■ **PROBLEM REQUIREMENTS**: Find every line below where the word "State" occurs, then give how many you found and nothing else.
____________________
theorem warpStep_pred (now mask : Nat) (p : PDst) (lat : Nat) (f : Nat → Bool) (win : Nat → List Entry) (w : Warp) :
    WarpStep mask w (passWarp mask win (if p.nowb then w else
      ((w.lanesOf mask).foldl (fun w l => w.setP p.p l (f l)) w).busyFor now [448 + p.p] mask (now + lat) none))
      [] [] (if p.nowb then [] else [p.p]) win := by
  cases hn : p.nowb
  · simp only [Bool.false_eq_true, if_false]
    have ho := foldl_setP_only p.p f (w.lanesOf mask) w
    generalize hv : (w.lanesOf mask).foldl (fun w l => w.setP p.p l (f l)) w = v at ho
    have hs : v.slices = w.slices := by rw [ho]
    refine warpStep_pass ?_ (by show v.slices.length = _; rw [hs]) (fun j => ?_) (fun r l _ _ => ?_) (fun n j _ _ => ?_)
      (fun j _ _ => ?_) ?_
    · show ({ v with busy := _ } : Warp) = _; rw [ho]; rfl
    · show v.slice j = { w.slice j with sregs := (v.slice j).sregs }; unfold Warp.slice; rw [hs]
    · show v.vreg r l = _; rw [ho]; rfl
    · show (v.slice j).sreg n = _; unfold Warp.slice; rw [hs]
    · show v.slice j = _; unfold Warp.slice; rw [hs]
    · intro q l hl h
      show v.pred q l = _
      rw [← hv, foldl_setP_pred _ _ _ (fun l hm => lt_of_mem_lanesOf hm) _ _ _ hl, if_neg]
      rintro ⟨e, hm⟩
      have := h.resolve_right (fun x => x hm)
      simp [e] at this
  · simp only [if_true]
    exact warpStep_pass rfl rfl (fun _ => rfl) (fun _ _ _ _ => rfl) (fun _ _ _ _ => rfl) (fun _ _ _ => rfl) (fun _ _ _ _ => rfl)

theorem writesPred_wbPred (s : State) (p : PDst) (lat : Nat) (f : Nat → Bool) : WritesPred s (wbPred (noteIssue s) p lat f) p lat f := by
  rw [wbPred_eq]
  simp only [noteIssue_cur, noteIssue_cycle]
  refine ⟨frame_of_warpStep (fun _ => warpStep_pred ..), fun hn l hl => ?_⟩
  have hp := present_of_curLanes hl
  have hl' : l ∈ (cw (noteIssue s)).lanesOf s.cur.mask := by
    have := curLanes_noteIssue s; unfold curLanes at this; rw [noteIssue_cur] at this; rw [this]; exact hl
  rw [cw_updCw_noteIssue _ hp]
  simp only [hn, Bool.false_eq_true, if_false]
  rw [passWarp_pred]
  generalize cw (noteIssue s) = w at hl' ⊢
  show (((w.lanesOf s.cur.mask).foldl (fun w l => w.setP p.p l (f l)) w).pred p.p l) = _
  rw [foldl_setP_pred p.p f _ (fun l hm => lt_of_mem_lanesOf hm) w p.p l (lt_of_mem_lanesOf hl'), if_pos ⟨rfl, hl'⟩]

/-! ## Reading operands when a word issues -/

section

variable (s : State)

@[simp] theorem cw_noteIssue_idx : (cw (noteIssue s)).idx = (cw s).idx := by rw [cw_noteIssue_only]
@[simp] theorem cw_noteIssue_width : (cw (noteIssue s)).width = (cw s).width := by rw [cw_noteIssue_only]
@[simp] theorem cw_noteIssue_nlane : (cw (noteIssue s)).nlane = (cw s).nlane := by rw [cw_noteIssue_only]
@[simp] theorem cw_noteIssue_block : (cw (noteIssue s)).block = (cw s).block := by rw [cw_noteIssue_only]
@[simp] theorem cw_noteIssue_lacc : (cw (noteIssue s)).lacc = (cw s).lacc := by rw [cw_noteIssue_only]
@[simp] theorem cw_noteIssue_fstat : (cw (noteIssue s)).fstat = (cw s).fstat := by rw [cw_noteIssue_only]
@[simp] theorem cw_noteIssue_flight : (cw (noteIssue s)).flight = (cw s).flight := by rw [cw_noteIssue_only]
@[simp] theorem cw_noteIssue_ctx : (cw (noteIssue s)).ctx = (cw s).ctx := by rw [cw_noteIssue_only]
@[simp] theorem cw_noteIssue_uid : (cw (noteIssue s)).uid = (cw s).uid := by rw [cw_noteIssue_only]
@[simp] theorem cw_noteIssue_launch : (cw (noteIssue s)).launch = (cw s).launch := by rw [cw_noteIssue_only]
@[simp] theorem cw_noteIssue_firmware : (cw (noteIssue s)).firmware = (cw s).firmware := by rw [cw_noteIssue_only]
@[simp] theorem cw_noteIssue_slices : (cw (noteIssue s)).slices = (cw s).slices := by rw [cw_noteIssue_only]
@[simp] theorem cw_noteIssue_slice (j : Nat) : (cw (noteIssue s)).slice j = (cw s).slice j := slice_noteIssue s j
@[simp] theorem cw_noteIssue_vreg (r l : Nat) : (cw (noteIssue s)).vreg r l = (cw s).vreg r l := by rw [cw_noteIssue_only]; rfl
@[simp] theorem cw_noteIssue_pred : (cw (noteIssue s)).pred = (cw s).pred := by rw [cw_noteIssue_only]; rfl
@[simp] theorem cw_noteIssue_guard : (cw (noteIssue s)).guard = (cw s).guard := by rw [cw_noteIssue_only]; rfl
@[simp] theorem curLanes_note : curLanes (noteIssue s) = curLanes s := curLanes_noteIssue s
@[simp] theorem curSlices_note : curSlices (noteIssue s) = curSlices s := curSlices_noteIssue s
@[simp] theorem noteIssue_cur_mask : (noteIssue s).cur.mask = s.cur.mask := rfl
@[simp] theorem noteIssue_gen : (noteIssue s).gen = s.gen := rfl
@[simp] theorem noteIssue_dev : (noteIssue s).dev = s.dev := rfl
@[simp] theorem noteIssue_blocks : (noteIssue s).blocks = s.blocks := rfl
____________________
■ **YOUR RESPONSE**: 2